CBDT seeks crypto industry views on need for new law governing digital assets

Uncertainty around taxation, banking access, and FEMA rules continues to trouble India’s virtual digital asset market

By  Storyboard18Aug 18, 2025 9:43 AM
CBDT seeks crypto industry views on need for new law governing digital assets
There is also no clear legal position under the RBI framework or the Foreign Exchange Management Act (FEMA) on whether Indian residents can legally trade on offshore cryptocurrency exchanges.

The Central Board of Direct Taxes (CBDT) has reportedly begun consultations with cryptocurrency industry stakeholders on whether India requires a new, dedicated law to govern virtual digital assets (VDAs).

The move comes amid persistent ambiguities in taxation, banking access, and foreign exchange regulations for crypto traders and investors.

Currently, income from trading or investing in cryptocurrencies is taxed at a flat 30% under India’s Income Tax Act, a rate significantly higher than the long-term capital gains tax on equities.

In addition, losses from one crypto asset cannot be offset against profits from another, leaving traders with limited avenues to reduce their tax burden.

Adding to the challenges, many banks have been reluctant to open dedicated accounts for crypto transactions, wary of the Reserve Bank of India’s (RBI) repeated cautionary statements about VDAs.

There is also no clear legal position under the RBI framework or the Foreign Exchange Management Act (FEMA) on whether Indian residents can legally trade on offshore cryptocurrency exchanges.

Crypto platforms have reportedly also been asked by the CBDT if the 1% tax-deducted-at-source (TDS) on every sale was too high, what should be the preferred TDS rate and why, and whether traders should be allowed to set off VDA losses to make the levy more equitable.

India has so far avoided outright banning cryptocurrencies, but regulation has largely been shaped through taxation and compliance measures rather than a comprehensive legal framework.
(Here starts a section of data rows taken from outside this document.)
-- ==== Sys2Proof/Word.lean ====
section
/-! DEFINITION. The machine's word types (spec/00_scope.md R7, R8). -/

namespace Sys2Proof

/-- A byte of a buffer. -/
abbrev Byte := BitVec 8

/-- A register: every register is 32 bits (R7). -/
abbrev Word := BitVec 32

/-- A host address: 26 bits (R7, spec/20_memory.md R62). -/
abbrev Addr := BitVec 26

end Sys2Proof
end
In 2022, the Union Budget introduced a tax regime for VDAs, which included the 30% flat tax on gains and 1% tax deducted at source (TDS) on transactions, aimed at improving traceability.

However, industry players have argued that this structure has discouraged domestic trading and driven volumes to overseas platforms. Several petitions have also reached courts questioning the constitutional validity of the 30% tax and restrictions on offsetting losses.

Globally, countries are moving towards more detailed crypto-specific legislation. The European Union recently rolled out its Markets in Crypto-Assets (MiCA) regulation, while the US is debating stricter compliance rules for exchanges.